In This Article
Premise: Initially living a sedentary life in the United States, Greg Ellifritz got the travel bug late in life and couldn’t get enough of it. When he isn’t working in law enforcement or teaching self-defense skills, he’s racking up new globe-trotting experiences. His first book, Choose Adventure, details all the travel safety tips and tricks he picked up along the way.
411: Choose Adventure begins by pointing out its target audience. Ellifritz quotes a fellow traveler friend at the beginning, “If I was going to write this book, it would only have one page. In fact, it would only have one sentence … ‘Don’t do stupid stuff.’” This is completely true, but Ellifritz realizes that there can be a number of intricacies along the way. Maybe you’ve been to Mexico a couple times and want to expand your horizons. Or you’ve lived overseas your entire life, but want to see things from a different perspective. Either way, this book is going to open your eyes. It’ll help you think about self-defense situations in abstract ways, pieces of gear that could prove crucial in an emergency, and awkward social scenarios, to name a few examples.
If you’ve never traveled outside of the United States, but have an inkling to, don’t start by reading this Choose Adventure. It’ll scare your pants off, and you’ll be too paranoid to go anywhere. Every situation will seem to be compounded by the next problem or situation that Ellifritz brings up in the text. Instead, you need to go somewhere, make a few mistakes, return to the book, and then realize how you can and will do better on your next foray into the world.

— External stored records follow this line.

/-- R106: in any interleaving of commands with no CONFIG, each context's answers are those it gives when its own commands run
alone, and its cursor ends where it then ends. -/
def Obligations.ContextsIndependent : Prop :=
  ∀ (s : State) (c : Ctx) (prog : List Instr), s.Inv → (∀ i ∈ prog, isConfig i = false) →
    ∃ t log u, runAll prog s = some (t, log) ∧
      runAll (prog.filter (onContext c)) s = some (u, log.filter (fun e => onContext c e.1)) ∧
      u.readCur c = t.readCur c

/-! ### Errors -/

/-- R135: a context that does not exist is BAD_CONTEXT whatever else the state holds (so before NOT_CONFIGURED, R138), and with
`NUM_CTX = 16` no command raises it. -/
def Obligations.BadContextFirst : Prop :=
  (∀ (s t : State) (i : Instr) (r : Response), s.numCtx = 16 → exec i s = .next t → t.rsp = some r →
    r.errCode ≠ .badContext) ∧
  ∀ (s : State) (c : Ctx), s.numCtx ≤ c.toNat →
    exec (.start c) s = .next { s with
      rsp := some { status := .err, errCode := .badContext, errVal := c.setWidth 8, data := 0 } } ∧
    exec (.next c) s = .next { s with
      rsp := some { status := .err, errCode := .badContext, errVal := c.setWidth 8, data := 0 } }

/-- R136: LENGTH, START and NEXT raise NOT_CONFIGURED, carrying their `OP`, while `CFG_VALID = 0`; RESOLVE and CONFIG never
raise it. -/
def Obligations.NotConfiguredRaised : Prop :=
  (∀ (s t : State) (i : Instr) (r : Response), exec i s = .next t → t.rsp = some r → r.errCode = .notConfigured →
    s.cfgValid = false ∧ isConfig i = false ∧ ∀ ct, i ≠ .resolve ct) ∧
  ∀ s : State, s.cfgValid = false →
    exec .length s = .next { s with
      rsp := some { status := .err, errCode := .notConfigured, errVal := 0x03, data := 0 } } ∧
    ∀ c : Ctx, c.toNat < s.numCtx →
      exec (.start c) s = .next { s with
        rsp := some { status := .err, errCode := .notConfigured, errVal := 0x04, data := 0 } } ∧
      exec (.next c) s = .next { s with
        rsp := some { status := .err, errCode := .notConfigured, errVal := 0x05, data := 0 } }

/-- R131: a command whose response is an error has written no state: only the response port shows it, and no later command sees
it there. -/
def Obligations.ErrorsWriteNothing : Prop :=
  ∀ (s t : State) (c : Command) (r : Response), runCommand c s = .next t → t.rsp = some r → r.status = .err →
    t = { s with rsp := some r } ∧ r.data = 0 ∧ ∀ later : Command, runCommand later t = runCommand later s

/-- R139: once configured, a NEXT on a context that exists answers OK or END, never an error, a fault or a refusal. -/
def Obligations.NoErrorMidTraversal : Prop :=
  ∀ (s : State) (c : Ctx), s.Inv → s.cfgValid = true → c.toNat < s.numCtx →
    ∃ t r, exec (.next c) s = .next t ∧ t.rsp = some r ∧ (r.status = .ok ∨ r.status = .endOfSequence)

/-- R71 to R73: a step that takes a command, legal or not, goes on and delivers a response of the form the rules give; a command
that decodes is one the host may present (well formed), since a CONFIG with a wrong `LEN` is refused (log 4). -/
def Obligations.EveryCommandResponds : Prop :=
  ∀ (s : State) (c : Command) (rest : List HostInput), s.Inv → s.inputs = .command c :: rest →
    (∀ i, decode c = .ok i → i.wf s.params = true) →
    ∃ t r, step s = .next t ∧ t.rsp = some r ∧ r.Wf s.params.dataW

/-- R71: the fields of the packed response word stand where the rule puts them, and the word is `16 + DATA_W` bits wide. -/
def Obligations.PackedResponseFields : Prop :=
  ∀ (r : Response) (dataW : Nat), r.data < 2 ^ dataW →
    r.pack % 4 = r.status.code.toNat ∧ r.pack / 4 % 16 = r.errCode.code.toNat ∧ r.pack / 64 % 4 = 0 ∧
    r.pack / 256 % 256 = r.errVal.toNat ∧ r.pack / 65536 = r.data ∧ r.pack < 2 ^ (16 + dataW)

/-! ### Reset -/

/-- R160 with R32's values: reset, with or without a command outstanding, leaves every piece of state at its reset value, for
every choice of the parameters, and delivers no response. -/
def Obligations.ResetValues : Prop :=
  ∀ (s : State) (outstanding : Option Command) (rest : List HostInput),
    s.inputs = .reset outstanding :: rest →
    ∃ t, step s = .next t ∧ t.cfgValid = false ∧ t.cfgDsel = 0 ∧ t.cfgLen = 0 ∧ t.buf = none ∧
      t.cur = List.replicate s.numCtx 0 ∧ (∀ c, t.readCur c = 0) ∧ t.rsp = none

/-- R161: whether or not an abandoned command had taken effect, the state after reset is the same. That reset does the same with
a command outstanding as with none is the model's choice (log 10). -/
def Obligations.ResetHidesAbandonedCommand : Prop :=
  ∀ (s t : State) (c : Command), runCommand c s = .next t →
    resetBlock (some c) t = resetBlock (some c) s ∧ resetBlock (some c) s = resetBlock none s

/-- R162: right after reset, LENGTH, START and NEXT raise NOT_CONFIGURED, for every choice of the parameters. -/
def Obligations.AfterResetNotConfigured : Prop :=
  ∀ (p : Params) (c : Ctx), p.Legal → c.toNat < p.numCtx →
    exec .length (State.resetWith p) = .next { State.resetWith p with rsp := some (Response.error .notConfigured 3) } ∧
    exec (.start c) (State.resetWith p) = .next { State.resetWith p with rsp := some (Response.error .notConfigured 4) } ∧
    exec (.next c) (State.resetWith p) = .next { State.resetWith p with rsp := some (Response.error .notConfigured 5) }

/-! ### Frames and access (R33) -/

/-- R33: RESOLVE and LENGTH write nothing: no configuration register, no cursor, no binding; every byte reads as before. -/
def Obligations.FrameOfResolveAndLength : Prop :=
  ∀ (s t : State) (ct : Byte), (exec (.resolve ct) s = .next t ∨ exec .length s = .next t) →
    t = { s with rsp := t.rsp } ∧ ∀ a, bufRead t a = bufRead s a

/-- R33, R106: START and NEXT write no cursor but their own context's and no configuration; every byte reads as before. -/
def Obligations.FrameOfStartAndNext : Prop :=
  ∀ (s t : State) (c : Ctx), (exec (.start c) s = .next t ∨ exec (.next c) s = .next t) →
    t = { s with cur := t.cur, rsp := t.rsp } ∧ t.numCtx = s.numCtx ∧
    (∀ d : Ctx, d ≠ c → t.readCur d = s.readCur d) ∧ ∀ a, bufRead t a = bufRead s a

/-- R33, R94: CONFIG writes the configuration and the cursors alone; when it fails, nothing, and every byte reads as before. -/
def Obligations.FrameOfConfig : Prop :=
  ∀ (s t : State) (dv : Byte) (len : Nat) (bytes : List Byte), exec (.config dv len bytes) s = .next t →
    t.lenW = s.lenW ∧ t.numCtx = s.numCtx ∧ t.inputs = s.inputs ∧
    (depthSel dv.toNat = none → t = { s with rsp := t.rsp } ∧ ∀ a, bufRead t a = bufRead s a)

/-- R22: `CFG_VALID` goes to 1 only by a CONFIG that succeeds, and to 0 only by reset. -/
def Obligations.CfgValidWriters : Prop :=
  ∀ s t : State, step s = .next t →
    (s.cfgValid = false → t.cfgValid = true →
      ∃ dv len bytes, s.commandNext (.config dv len bytes) ∧ (depthSel dv.toNat).isSome = true) ∧
    (s.cfgValid = true → t.cfgValid = false → s.resetNext)

/-- R25: a cursor changes only by reset, by a CONFIG that succeeds, or by START or NEXT on its own context; NEXT moves it up by
exactly 1 and START and the others to 0. -/
def Obligations.CursorWriters : Prop :=
  ∀ (s t : State) (c : Ctx), step s = .next t → t.readCur c ≠ s.readCur c →
    (t.readCur c = 0 ∧ (s.resetNext ∨ s.commandNext (.start c) ∨
      ∃ dv len bytes, s.commandNext (.config dv len bytes) ∧ (depthSel dv.toNat).isSome = true)) ∨
    (t.readCur c = s.readCur c + 1 ∧ s.commandNext (.next c))

/-! ### Invariants -/

/-- The invariant holds right after reset, for every legal choice of the parameters, the model's own (log 1) among them. -/
def Obligations.InvariantAtReset : Prop :=
  (∀ p : Params, p.Legal → (State.resetWith p).Inv) ∧ State.reset.Inv

/-- Every step from a state that meets the invariant leads to one that meets it, whatever the host does. -/
def Obligations.InvariantKept : Prop :=
  ∀ s t : State, s.Inv → step s = .next t → t.Inv

/-- From a state that meets the invariant no step faults: no read is out of range and no depth is illegal (R57, R34). -/
def Obligations.NoFaultFromInvariant : Prop :=
  ∀ (s : State) (f : Fault), s.Inv → step s ≠ .fault f

/-- R34 by itself: every step keeps `CFG_DSEL` legal whenever `CFG_VALID = 1`, in every state, reached or not. -/
def Obligations.DepthSelectStaysLegal : Prop :=
  (∀ p : Params, (State.resetWith p).DepthLegal) ∧ ∀ s t : State, s.DepthLegal → step s = .next t → t.DepthLegal

/-- R35: every cursor stays at most the sample count, so it fits in `CNT_W` bits and never wraps. -/
def Obligations.CursorNeverWraps : Prop :=
  (∀ p : Params, (State.resetWith p).CursorsInRange) ∧
  (∀ s t : State, s.CursorsInRange → step s = .next t → t.CursorsInRange) ∧
  (∀ s : State, s.Inv → ∀ k ∈ s.cur, k < 2 ^ s.params.cntW)
end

I’ve been traveling since my family moved to Thailand when I was young. For me, traveling isn’t an exotic errand as much as a way of existing. Yet Choose Adventure was still a very welcoming refresher in terms of thinking about traveling more responsibly and efficiently. It includes tips like faster ways to dry wet clothing while in a hotel or Airbnb room without a dryer (Hotels chapter), realizing that most airport fatalities from a violent terrorist attack occur before the security check-in (Airports chapter), making improvised weapons and the legal ramifications of using one internationally (Improvised Weapons chapter), and even what to do if caught in a volcanic eruption (Surviving Earthquakes, Tsunamis, and Other Natural Disasters chapter).
I found myself nodding in approval of Ellifritz’s advice in Choose Adventure, and when I started to think he left something out entirely, I usually saw it covered in the next chapter. If I were to write on the same subject matter, I’d be more precise in some areas where I have more experience, or make things regionally and culturally more appropriate where I’ve spent more time. But as an overall travel book, I know I couldn’t match the breadth of material that Ellifritz discusses.
Verdict: From dealing with active terrorist attacks or cramped legs on an airplane ride, Ellifritz is a very thorough instructor, breaking complex situations down into digestible portions. Instead of beating around the bush, he’s also very blunt in his conclusions. As an example, in the Kidnapping section he writes, “When we look at Westerners kidnapped by Jihadi terrorists since 2001, 60% were murdered by their captors. Another 25% were killed during rescue attempts by American or British armed forces (statistics from a Rand Corp. study). If you stand an 85% chance of being killed if taken hostage, why not resist?” In many instances he cites statistics and resource centers, making the Choose Adventure more of a studied reference than one man droning on about his opinions.
However, this is where I recommend some wisdom in reading through the advice from Ellifritz. Some of the
material is just never going to apply to you. Ellifritz doesn’t really vacation in Siberia, so you might be out of luck for cold-weather tips. I skimmed through the sections that would never apply to me, but paid particular interest to the points that actually changed my perspective on traveling.
If you purchase the Kindle version of Choose Adventure, the photographs in it will be too small and very grainy, especially on older devices. If you’re reading it on a color Kindle or a PC, the photographs are too small and their captions tend to wrap around the digital pages making reading them somewhat cumbersome. I think it would’ve been better to have a center section of photographs, or just not include photographs at all. Still, the price for a Kindle read is going to be worth it for the amount of knowledge this book conveys.